Many soil feeds, including canna, offer no calcium or magnesium. The canna terra can work in coco, if you add calmag appropriately. In soil, I was also having to add calmag to my moderate tap water, or canna wasn't cutting it. Perhaps since the global domination of LED is well under way, they should reformulate these feeds. It seems crazy to have everything in there, even the small stuff, but skip Ca&Mg


What's with your fucking obsession with calmag dude.

You need to put that dispo grade indica shit away.
 

Ca++

Well-known member
What's with your fucking obsession with calmag dude.

You need to put that dispo grade indica shit away.
You weren't worth this much of a reply, but when I see someone on my notifications, and think ffs, that has to mean I expect a shit post. One that just wastes everyone's time. Perhaps with some sort of insult. That just makes you look like a tosser.

Worthless waste of space.
 

Orange's Greenhouse

Active member
It seems crazy to have everything in there, even the small stuff, but skip Ca&Mg
Crazy until you can sell another bottle of expensive water.
What you're referring to are hard water formulations. You can also get one part soft water formulations that supply Ca and Mg not present in the tap water used.

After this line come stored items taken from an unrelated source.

-- ==== Sys2Proof/Tests/Slice0.lean ====
section
/-! SUPPORT. Slice0: the model's own tests. Expected values are those of spec/95_test_vectors.md and of the tables in the
rules, none is the model's own answer. The theorems `witness_…` show that the hypotheses of the statements of
Certificates/Slice0/Obligations.lean can be met together. -/

namespace Sys2Proof.Tests
open Sys2Proof.Machine

set_option maxRecDepth 8000

abbrev L : Signal := .low
abbrev H : Signal := .high

/-- The output ports as one list: the result bus, then `zr` and `ng` for an ALU evaluation. -/
def wiresOf {N : Width} : Outputs N → List Signal
  | .signal v => [v]
  | .bus b => b.wires
  | .dmux r => [r.outA, r.outB]
  | .halfAdder r => [r.carry, r.sum]
  | .fullAdder r => [r.carryOut, r.sum]
  | .dmux4 r => r.toList
  | .dmux8 r => r.toList
  | .alu r => r.out.wires ++ [r.zr, r.ng]

/-- The state an outcome answers, if it answers one. -/
def nextOf : Host.Outcome State Fault Refusal → Option State
  | .next s => some s
  | _ => none

/-- The refusal an outcome ends in, if it ends in one. -/
def refusalOf : Host.Outcome State Fault Refusal → Option Refusal
  | .refused r => some r
  | _ => none

/-- Drives the given bus ports, one after the other. -/
def drive : List (BusPort × List Signal) → State → Option State
  | [], s => some s
  | (port, wires) :: rest, s => (nextOf (s.driveWires port wires)).bind (drive rest)

/-- One step at width `n`: the cells placed, the ports driven, the evaluation asked for and run. -/
def evaluate (n : Nat) (sel1Low : Bool) (sel : Selector) (buses : List (BusPort × List Signal))
    (signals : List (SignalPort × Signal)) : Option (List Signal) := do
  let s ← (nextOf (place n sel1Low)).bind (drive buses)
  let s := signals.foldl (fun s p => s.driveSignal p.1 p.2) s
  let t ← nextOf (step (s.ask sel))
  t.outputs.map wiresOf

/-- One evaluation of a control word at width 5 on 3 and 4: the result's signed value and the two flags. -/
def aluOn3And4 (word : List Signal) : Option (Int × Signal × Signal) := do
  let s ← drive [(.x, [L, L, L, H, H]), (.y, [L, L, H, L, L])] (State.idle ⟨⟨5, by decide⟩, true⟩)
  let t ← nextOf (step (s.ask (.word word)))
  let o ← t.outputs
  let v ← o.bus?
  let zr ← o.zr?
  let ng ← o.ng?
  return (v.sval, zr, ng)

/-- One ALU evaluation at width 16 on the integers `x` and `y`: the decoded result and the two flags. -/
def aluOn (word : List Signal) (x y : Int) : Option (Int × Signal × Signal) := do
  let s ← nextOf (State.reset.driveInt .x x)
  let s ← nextOf (s.driveInt .y y)
  let t ← nextOf (step (s.ask (.word word)))
  let o ← t.outputs
  let v ← (t.readInt.bind (·.toOption))
  let zr ← o.zr?
  let ng ← o.ng?
  return (v, zr, ng)

/-! Well-formedness: for each check a term it refuses and one it takes. -/

theorem test_wellFormed_refuses_width_zero : wellFormedWidth 0 = false ∧ wellFormedWidth 1 = true := by decide
theorem test_wellFormed_refuses_short_bus :
    wellFormedBus 4 [L, H, L] = false ∧ wellFormedBus 4 [L, H, L, H] = true := by decide
theorem test_wellFormed_refuses_long_bus : wellFormedBus 2 [L, H, L] = false := by decide
theorem test_wellFormed_refuses_empty_bus : wellFormedBus 0 [] = false := by decide
theorem test_wellFormed_refuses_word_of_five :
    (Selector.word [L, L, L, L, H]).wellFormed = false ∧ (Selector.word [L, L, L, L, H, L]).wellFormed = true := by
  decide
theorem test_wellFormed_refuses_word_of_seven : (Selector.word [L, L, L, L, L, H, L]).wellFormed = false := by decide

/-! Decoding: the words written out from the `encoding` column of the opcode table (R30, R38). -/

theorem test_decode_words_0_to_15 :
    [[L, L, L, L, L, L], [L, L, L, L, L, H], [L, L, L, L, H, L], [L, L, L, L, H, H],
      [L, L, L, H, L, L], [L, L, L, H, L, H], [L, L, L, H, H, L], [L, L, L, H, H, H],
      [L, L, H, L, L, L], [L, L, H, L, L, H], [L, L, H, L, H, L], [L, L, H, L, H, H],
      [L, L, H, H, L, L], [L, L, H, H, L, H], [L, L, H, H, H, L], [L, L, H, H, H, H]].map
        (fun word => (decode (.word word)).toOption) =
      ([.alu000000, .alu000001, .alu000010, .alu000011,
      .alu000100, .alu000101, .alu000110, .alu000111,
      .alu001000, .alu001001, .alu001010, .alu001011,
      .alu001100, .alu001101, .alu001110, .alu001111].map some : List (Option Instr)) := by decide

theorem test_table_words_0_to_15 :
    [0, 1, 2, 3, 4, 5, 6, 7, 8, 9, 10, 11, 12, 13, 14, 15].map (decodeTableWord 8) =
      ([.alu000000, .alu000001, .alu000010, .alu000011,
      .alu000100, .alu000101, .alu000110, .alu000111,
      .alu001000, .alu001001, .alu001010, .alu001011,
      .alu001100, .alu001101, .alu001110, .alu001111].map some : List (Option Instr)) := by decide

theorem test_decode_words_16_to_31 :
    [[L, H, L, L, L, L], [L, H, L, L, L, H], [L, H, L, L, H, L], [L, H, L, L, H, H],
      [L, H, L, H, L, L], [L, H, L, H, L, H], [L, H, L, H, H, L], [L, H, L, H, H, H],
      [L, H, H, L, L, L], [L, H, H, L, L, H], [L, H, H, L, H, L], [L, H, H, L, H, H],
      [L, H, H, H, L, L], [L, H, H, H, L, H], [L, H, H, H, H, L], [L, H, H, H, H, H]].map
        (fun word => (decode (.word word)).toOption) =
      ([.alu010000, .alu010001, .alu010010, .alu010011,
      .alu010100, .alu010101, .alu010110, .alu010111,
      .alu011000, .alu011001, .alu011010, .alu011011,
      .alu011100, .alu011101, .alu011110, .alu011111].map some : List (Option Instr)) := by decide

theorem test_table_words_16_to_31 :
    [16, 17, 18, 19, 20, 21, 22, 23, 24, 25, 26, 27, 28, 29, 30, 31].map (decodeTableWord 8) =
      ([.alu010000, .alu010001, .alu010010, .alu010011,
      .alu010100, .alu010101, .alu010110, .alu010111,
      .alu011000, .alu011001, .alu011010, .alu011011,
      .alu011100, .alu011101, .alu011110, .alu011111].map some : List (Option Instr)) := by decide

theorem test_decode_words_32_to_47 :
    [[H, L, L, L, L, L], [H, L, L, L, L, H], [H, L, L, L, H, L], [H, L, L, L, H, H],
      [H, L, L, H, L, L], [H, L, L, H, L, H], [H, L, L, H, H, L], [H, L, L, H, H, H],
      [H, L, H, L, L, L], [H, L, H, L, L, H], [H, L, H, L, H, L], [H, L, H, L, H, H],
      [H, L, H, H, L, L], [H, L, H, H, L, H], [H, L, H, H, H, L], [H, L, H, H, H, H]].map
        (fun word => (decode (.word word)).toOption) =
      ([.alu100000, .alu100001, .alu100010, .alu100011,
      .alu100100, .alu100101, .alu100110, .alu100111,
      .alu101000, .alu101001, .alu101010, .alu101011,
      .alu101100, .alu101101, .alu101110, .alu101111].map some : List (Option Instr)) := by decide

theorem test_table_words_32_to_47 :
    [32, 33, 34, 35, 36, 37, 38, 39, 40, 41, 42, 43, 44, 45, 46, 47].map (decodeTableWord 8) =
      ([.alu100000, .alu100001, .alu100010, .alu100011,
      .alu100100, .alu100101, .alu100110, .alu100111,
      .alu101000, .alu101001, .alu101010, .alu101011,
      .alu101100, .alu101101, .alu101110, .alu101111].map some : List (Option Instr)) := by decide

theorem test_decode_words_48_to_63 :
    [[H, H, L, L, L, L], [H, H, L, L, L, H], [H, H, L, L, H, L], [H, H, L, L, H, H],
      [H, H, L, H, L, L], [H, H, L, H, L, H], [H, H, L, H, H, L], [H, H, L, H, H, H],
      [H, H, H, L, L, L], [H, H, H, L, L, H], [H, H, H, L, H, L], [H, H, H, L, H, H],
      [H, H, H, H, L, L], [H, H, H, H, L, H], [H, H, H, H, H, L], [H, H, H, H, H, H]].map
        (fun word => (decode (.word word)).toOption) =
      ([.alu110000, .alu110001, .alu110010, .alu110011,
      .alu110100, .alu110101, .alu110110, .alu110111,
      .alu111000, .alu111001, .alu111010, .alu111011,
      .alu111100, .alu111101, .alu111110, .alu111111].map some : List (Option Instr)) := by decide

theorem test_table_words_48_to_63 :
    [48, 49, 50, 51, 52, 53, 54, 55, 56, 57, 58, 59, 60, 61, 62, 63].map (decodeTableWord 8) =
      ([.alu110000, .alu110001, .alu110010, .alu110011,
      .alu110100, .alu110101, .alu110110, .alu110111,
      .alu111000, .alu111001, .alu111010, .alu111011,
      .alu111100, .alu111101, .alu111110, .alu111111].map some : List (Option Instr)) := by decide

theorem test_decode_cells :
    ([.nand, .not, .and, .or, .xor, .mux, .dmux, .notN, .andN, .orN, .muxN,
      .orMWay, .andMWay, .mux4WayN, .mux8WayN, .dmux4Way, .dmux8Way, .halfAdder, .fullAdder, .nAdder, .nIncrementer, .alu].map
      (fun c => (decode (.placed c)).toOption)) =
      ([.nand, .not, .and, .or, .xor, .mux, .dmux, .notN, .andN, .orN, .muxN,
      .orMWay, .andMWay, .mux4WayN, .mux8WayN, .dmux4Way, .dmux8Way, .halfAdder, .fullAdder, .nAdder, .nIncrementer, .alu].map some :
        List (Option Instr)) := by decide

theorem test_decode_refuses_seven_signals :
    (decode (.word [L, L, L, L, L, L, H])).toOption = none := by decide
theorem test_table_word_with_padding_set : decodeTableWord 8 0x40 = none ∧ decodeTableWord 8 0x82 = none := by decide

/-! Buses as numbers (R9): index 0 is the most significant. -/

theorem test_number_of_bus : numberOfSignals [H, L, H, L] = 10 ∧ signalsOfNumber 4 10 = [H, L, H, L] := by decide
theorem test_sval : (⟨[H, L, H, L], rfl⟩ : Bus ⟨4, by decide⟩).sval = -6 := by decide

/-! Single-bit gates (section 2.1; R40 to R46), all rows in the order 00, 01, 10, 11. -/

def rows2 (g : Signal → Signal → Signal) : List Signal := [g L L, g L H, g H L, g H H]

theorem test_nand_table : rows2 nandGate = [H, H, H, L] := by decide
theorem test_not_table : [notGate L, notGate H] = [H, L] := by decide
theorem test_and_table : rows2 andGate = [L, L, L, H] := by decide
theorem test_or_table : rows2 orGate = [L, H, H, H] := by decide
theorem test_xor_table : rows2 xorGate = [L, H, H, L] := by decide
theorem test_mux_table :
    rows2 (fun a b => muxGate a b L) = [L, L, H, H] ∧ rows2 (fun a b => muxGate a b H) = [L, H, L, H] := by decide
theorem test_dmux_table :
    [dmuxGate L L, dmuxGate L H, dmuxGate H L, dmuxGate H H] = [⟨L, L⟩, ⟨L, L⟩, ⟨H, L⟩, ⟨L, H⟩] := by decide
theorem test_nand_step : evaluate 16 true (.placed .nand) [] [(.a, H), (.b, H)] = some [L] := by decide
theorem test_not_step : evaluate 16 true (.placed .not) [] [(.a, H), (.b, L)] = some [L] := by decide
theorem test_and_step : evaluate 16 true (.placed .and) [] [(.a, H), (.b, L)] = some [L] := by decide
theorem test_or_step : evaluate 16 true (.placed .or) [] [(.a, L), (.b, H)] = some [H] := by decide
theorem test_xor_step : evaluate 16 true (.placed .xor) [] [(.a, H), (.b, H)] = some [L] := by decide
theorem test_mux_step : evaluate 16 true (.placed .mux) [] [(.a, H), (.b, L), (.sel, H)] = some [L] := by decide
theorem test_dmux_step : evaluate 16 true (.placed .dmux) [] [(.inp, H), (.sel, H)] = some [L, H] := by decide

/-! Lifts, reducers and selectors (sections 2.2, 2.3). -/

theorem test_notN_step : evaluate 4 true (.placed .notN) [(.bus, [H, H, L, L])] [] = some [L, L, H, H] := by decide
theorem test_andN_step :
    evaluate 4 true (.placed .andN) [(.a, [H, H, L, L]), (.b, [H, L, H, L])] [] = some [H, L, L, L] := by decide
theorem test_orN_step :
    evaluate 4 true (.placed .orN) [(.a, [H, H, L, L]), (.b, [H, L, H, L])] [] = some [H, H, H, L] := by decide
theorem test_muxN_step :
    [L, H].map (fun sel => evaluate 4 true (.placed .muxN) [(.a, [H, H, L, L]), (.b, [H, L, H, L])] [(.sel, sel)]) =
      [some [H, H, L, L], some [H, L, H, L]] := by decide
theorem test_orMWay_step :
    [[L, L, L, L], [L, L, L, H], [H, L, L, L]].map (fun b => evaluate 4 true (.placed .orMWay) [(.bus, b)] []) =
      [some [L], some [H], some [H]] := by decide
theorem test_andMWay_step :
    [[L, H, H, L], [H, L, L, L], [H, H, H, H]].map (fun b => evaluate 4 true (.placed .andMWay) [(.bus, b)] []) =
      [some [L], some [L], some [H]] := by decide
theorem test_mux4WayN_step :
    [(L, L), (H, L), (L, H), (H, H)].map (fun q => evaluate 4 true (.placed .mux4WayN)
      [(.a, [L, L, L, H]), (.b, [L, L, H, L]), (.c, [L, H, L, L]), (.d, [H, L, L, L])]
      [(.sel1, q.1), (.sel2, q.2)]) =
      [some [L, L, L, H], some [L, L, H, L], some [L, H, L, L], some [H, L, L, L]] := by decide
theorem test_mux8WayN_step :
    [(H, L, L), (L, L, H), (H, H, L), (L, H, H)].map (fun q => evaluate 3 true (.placed .mux8WayN)
      [(.a, [L, L, L]), (.b, [L, L, H]), (.c, [L, H, L]), (.d, [L, H, H]),
        (.e, [H, L, L]), (.f, [H, L, H]), (.g, [H, H, L]), (.h, [H, H, H])]
      [(.sel1, q.1), (.sel2, q.2.1), (.sel3, q.2.2)]) =
      [some [L, L, H], some [H, L, L], some [L, H, H], some [H, H, L]] := by decide
theorem test_dmux4Way_default_reading :
    [(L, L), (H, L), (L, H), (H, H)].map (fun q => evaluate 16 true (.placed .dmux4Way) []
      [(.inp, H), (.sel1, q.1), (.sel2, q.2)]) =
      [some [H, L, L, L], some [L, H, L, L], some [L, L, H, L], some [L, L, L, H]] := by decide
theorem test_dmux4Way_other_reading :
    [(L, L), (H, L), (L, H), (H, H)].map (fun q => evaluate 16 false (.placed .dmux4Way) []
      [(.inp, H), (.sel1, q.1), (.sel2, q.2)]) =
      [some [H, L, L, L], some [L, L, H, L], some [L, H, L, L], some [L, L, L, H]] := by decide
theorem test_dmux8Way_default_reading :
    [(H, L, L), (L, L, H), (H, H, L), (L, H, H)].map (fun q => evaluate 16 true (.placed .dmux8Way) []
      [(.inp, H), (.sel1, q.1), (.sel2, q.2.1), (.sel3, q.2.2)]) =
      [some [L, H, L, L, L, L, L, L], some [L, L, L, L, H, L, L, L], some [L, L, L, H, L, L, L, L],
        some [L, L, L, L, L, L, H, L]] := by decide
theorem test_dmux8Way_other_reading :
    [(H, L, L), (L, L, H), (H, H, L), (L, H, H)].map (fun q => evaluate 16 false (.placed .dmux8Way) []
      [(.inp, H), (.sel1, q.1), (.sel2, q.2.1), (.sel3, q.2.2)]) =
      [some [L, L, L, L, H, L, L, L], some [L, H, L, L, L, L, L, L], some [L, L, L, L, L, L, H, L],
        some [L, L, L, H, L, L, L, L]] := by decide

It's a solved issue in horticulture but cannabis is such a special plant that these feeds are not suitable for obvious reasons.
 

Ca++

Well-known member
Crazy until you can sell another bottle of expensive water.
What you're referring to are hard water formulations. You can also get one part soft water formulations that supply Ca and Mg not present in the tap water used. It's a solved issue in horticulture but cannabis is such a special plant that these feeds are not suitable for obvious reasons.
There is no hard water terra. They don't use any Ca or Mg, because the soil is likely 1500ppm Ca and 200ppm Mg.
It's just a base feed though. If you run co2, or reduce transpiration for some other reason, you will need to add them. They can't put them in for everybody though, as a hard water user would be out of luck.
There is no silver bullet feed, but if just getting a crop is all you need, then their are certainly single bottles out there. Not everyone is chasing perfection, and some are even in denial that there can be better. Most farming families won't soil test, as it's too modern to get an extra half tonne an acre. Maybe 15% more output, with a proper targetted approach, not just horse shit.

I don't envy anyone struggling, that only has organic feeds to hand. Most of us are reactive growers, and know that when we see the problem, it's allready too late. Organic feeds slow the corrections by days though. We feed them organics, but they get it days later. So the process of incremental adjustments, with short waits to see the outcome, becomes a long time. For a rapid crop with maybe 8 weeks to flower, I just wouldn't want to take that on. If my notifications are arriving late, I want to be able to react instantly.